In the listing below, find the line containing "numOf_bitsOf, length_bitsOf, Nat.mod_eq_of_lt" and the line containing "refine ⟨?_, Nat.eq_of_testBit_eq". Repeat exactly those two lines and every line between them.
[Start of section]
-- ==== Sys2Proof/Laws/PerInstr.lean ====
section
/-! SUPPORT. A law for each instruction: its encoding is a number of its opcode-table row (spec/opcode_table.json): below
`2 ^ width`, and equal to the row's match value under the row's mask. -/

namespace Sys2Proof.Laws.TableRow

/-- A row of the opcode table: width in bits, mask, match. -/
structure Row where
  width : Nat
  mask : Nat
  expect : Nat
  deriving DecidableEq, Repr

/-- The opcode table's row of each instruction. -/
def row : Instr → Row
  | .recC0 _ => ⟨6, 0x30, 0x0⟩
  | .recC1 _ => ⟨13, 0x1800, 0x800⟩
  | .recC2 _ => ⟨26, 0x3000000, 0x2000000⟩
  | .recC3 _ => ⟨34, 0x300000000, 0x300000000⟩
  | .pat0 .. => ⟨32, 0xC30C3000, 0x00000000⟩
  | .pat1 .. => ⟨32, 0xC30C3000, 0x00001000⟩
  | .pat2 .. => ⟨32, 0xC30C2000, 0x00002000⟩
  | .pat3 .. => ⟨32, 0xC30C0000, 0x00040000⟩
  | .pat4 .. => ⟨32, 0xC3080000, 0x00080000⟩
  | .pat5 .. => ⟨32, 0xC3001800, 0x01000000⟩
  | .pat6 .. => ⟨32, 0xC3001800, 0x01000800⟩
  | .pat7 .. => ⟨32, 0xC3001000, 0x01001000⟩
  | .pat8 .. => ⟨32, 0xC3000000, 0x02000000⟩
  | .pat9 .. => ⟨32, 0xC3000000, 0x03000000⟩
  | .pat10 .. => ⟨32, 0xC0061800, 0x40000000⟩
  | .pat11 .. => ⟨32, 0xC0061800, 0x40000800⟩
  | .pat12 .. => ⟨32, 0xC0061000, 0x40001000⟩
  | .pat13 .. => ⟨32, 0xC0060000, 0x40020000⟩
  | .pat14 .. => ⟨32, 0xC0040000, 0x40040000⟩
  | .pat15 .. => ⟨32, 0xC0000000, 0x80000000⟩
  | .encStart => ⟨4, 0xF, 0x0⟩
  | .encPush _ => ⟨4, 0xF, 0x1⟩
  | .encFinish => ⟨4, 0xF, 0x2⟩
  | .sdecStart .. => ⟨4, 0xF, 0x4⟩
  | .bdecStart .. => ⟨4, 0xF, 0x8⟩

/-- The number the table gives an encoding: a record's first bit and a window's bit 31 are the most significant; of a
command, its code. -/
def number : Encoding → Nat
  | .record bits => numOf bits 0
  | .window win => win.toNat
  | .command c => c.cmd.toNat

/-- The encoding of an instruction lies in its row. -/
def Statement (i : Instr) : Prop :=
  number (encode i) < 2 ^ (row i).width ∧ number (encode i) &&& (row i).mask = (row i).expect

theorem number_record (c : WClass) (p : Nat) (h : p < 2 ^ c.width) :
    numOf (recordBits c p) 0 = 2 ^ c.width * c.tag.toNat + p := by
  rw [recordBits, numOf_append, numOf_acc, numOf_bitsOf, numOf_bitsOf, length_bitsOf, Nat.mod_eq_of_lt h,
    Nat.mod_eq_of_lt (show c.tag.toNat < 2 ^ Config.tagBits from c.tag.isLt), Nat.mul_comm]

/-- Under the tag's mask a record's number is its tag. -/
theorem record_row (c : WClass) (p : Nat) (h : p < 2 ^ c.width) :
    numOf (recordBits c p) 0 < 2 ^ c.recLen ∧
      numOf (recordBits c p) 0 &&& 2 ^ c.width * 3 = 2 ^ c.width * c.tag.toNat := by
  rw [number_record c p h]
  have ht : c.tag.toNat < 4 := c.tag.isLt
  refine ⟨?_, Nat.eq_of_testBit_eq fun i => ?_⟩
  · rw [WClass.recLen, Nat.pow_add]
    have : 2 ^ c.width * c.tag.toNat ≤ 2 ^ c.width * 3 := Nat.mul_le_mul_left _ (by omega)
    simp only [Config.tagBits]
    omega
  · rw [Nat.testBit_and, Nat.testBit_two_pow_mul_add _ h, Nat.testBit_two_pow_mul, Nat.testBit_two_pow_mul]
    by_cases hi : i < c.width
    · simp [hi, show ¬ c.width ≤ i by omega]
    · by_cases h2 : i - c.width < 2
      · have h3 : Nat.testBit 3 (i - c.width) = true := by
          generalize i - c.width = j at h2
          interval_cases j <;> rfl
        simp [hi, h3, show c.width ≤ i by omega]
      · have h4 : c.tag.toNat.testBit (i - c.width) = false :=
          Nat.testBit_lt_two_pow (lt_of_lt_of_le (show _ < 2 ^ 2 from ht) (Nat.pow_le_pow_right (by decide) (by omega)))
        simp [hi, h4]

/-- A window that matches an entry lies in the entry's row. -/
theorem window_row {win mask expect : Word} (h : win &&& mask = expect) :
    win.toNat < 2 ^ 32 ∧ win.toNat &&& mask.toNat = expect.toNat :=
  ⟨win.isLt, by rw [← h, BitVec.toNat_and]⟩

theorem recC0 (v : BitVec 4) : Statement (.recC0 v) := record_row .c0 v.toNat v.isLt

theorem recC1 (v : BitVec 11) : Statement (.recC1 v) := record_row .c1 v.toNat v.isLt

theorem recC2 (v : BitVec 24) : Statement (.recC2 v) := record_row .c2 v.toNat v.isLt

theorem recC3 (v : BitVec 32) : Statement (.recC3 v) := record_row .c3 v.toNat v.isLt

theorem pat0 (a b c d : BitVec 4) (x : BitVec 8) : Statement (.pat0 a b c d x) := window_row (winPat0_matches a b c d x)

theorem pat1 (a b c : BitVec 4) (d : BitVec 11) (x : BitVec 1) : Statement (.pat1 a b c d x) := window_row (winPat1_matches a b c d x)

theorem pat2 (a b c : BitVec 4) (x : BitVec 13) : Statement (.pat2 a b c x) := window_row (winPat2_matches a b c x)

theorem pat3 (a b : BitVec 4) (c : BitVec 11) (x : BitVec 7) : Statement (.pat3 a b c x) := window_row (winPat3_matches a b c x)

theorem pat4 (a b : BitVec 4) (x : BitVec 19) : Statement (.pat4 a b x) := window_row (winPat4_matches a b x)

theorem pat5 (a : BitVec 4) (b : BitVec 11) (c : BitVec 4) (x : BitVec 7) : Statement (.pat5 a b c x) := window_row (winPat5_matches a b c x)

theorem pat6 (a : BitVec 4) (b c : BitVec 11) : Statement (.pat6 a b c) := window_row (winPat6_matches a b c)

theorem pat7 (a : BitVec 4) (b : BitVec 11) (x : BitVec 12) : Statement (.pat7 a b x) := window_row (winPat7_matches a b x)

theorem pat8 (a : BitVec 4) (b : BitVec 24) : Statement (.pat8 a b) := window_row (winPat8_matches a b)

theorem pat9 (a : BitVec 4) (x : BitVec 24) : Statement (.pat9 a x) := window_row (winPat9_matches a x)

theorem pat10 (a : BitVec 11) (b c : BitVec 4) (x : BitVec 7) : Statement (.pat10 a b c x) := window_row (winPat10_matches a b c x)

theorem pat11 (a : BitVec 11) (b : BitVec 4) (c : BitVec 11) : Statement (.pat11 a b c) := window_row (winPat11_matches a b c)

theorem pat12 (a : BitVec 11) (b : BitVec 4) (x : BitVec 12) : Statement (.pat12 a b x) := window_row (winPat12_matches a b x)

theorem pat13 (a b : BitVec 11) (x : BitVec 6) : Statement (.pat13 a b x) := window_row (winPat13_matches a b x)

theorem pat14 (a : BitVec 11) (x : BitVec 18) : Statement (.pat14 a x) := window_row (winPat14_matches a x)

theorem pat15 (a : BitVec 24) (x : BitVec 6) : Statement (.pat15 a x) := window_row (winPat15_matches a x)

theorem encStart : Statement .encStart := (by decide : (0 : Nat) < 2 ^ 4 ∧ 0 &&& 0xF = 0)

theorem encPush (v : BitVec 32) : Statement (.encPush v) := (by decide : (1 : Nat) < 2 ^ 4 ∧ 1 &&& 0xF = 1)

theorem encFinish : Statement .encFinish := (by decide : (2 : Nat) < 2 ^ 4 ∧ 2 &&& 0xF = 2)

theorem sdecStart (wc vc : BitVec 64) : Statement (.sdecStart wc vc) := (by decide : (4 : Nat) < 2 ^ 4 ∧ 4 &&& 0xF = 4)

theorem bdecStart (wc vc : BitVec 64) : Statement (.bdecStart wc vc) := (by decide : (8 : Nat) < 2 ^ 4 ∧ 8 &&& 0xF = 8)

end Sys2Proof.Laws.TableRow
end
[End of section]
**SOLUTION TO THIS TASK:**
  rw [recordBits, numOf_append, numOf_acc, numOf_bitsOf, numOf_bitsOf, length_bitsOf, Nat.mod_eq_of_lt h,
    Nat.mod_eq_of_lt (show c.tag.toNat < 2 ^ Config.tagBits from c.tag.isLt), Nat.mul_comm]

/-- Under the tag's mask a record's number is its tag. -/
theorem record_row (c : WClass) (p : Nat) (h : p < 2 ^ c.width) :
    numOf (recordBits c p) 0 < 2 ^ c.recLen ∧
      numOf (recordBits c p) 0 &&& 2 ^ c.width * 3 = 2 ^ c.width * c.tag.toNat := by
  rw [number_record c p h]
  have ht : c.tag.toNat < 4 := c.tag.isLt
  refine ⟨?_, Nat.eq_of_testBit_eq fun i => ?_⟩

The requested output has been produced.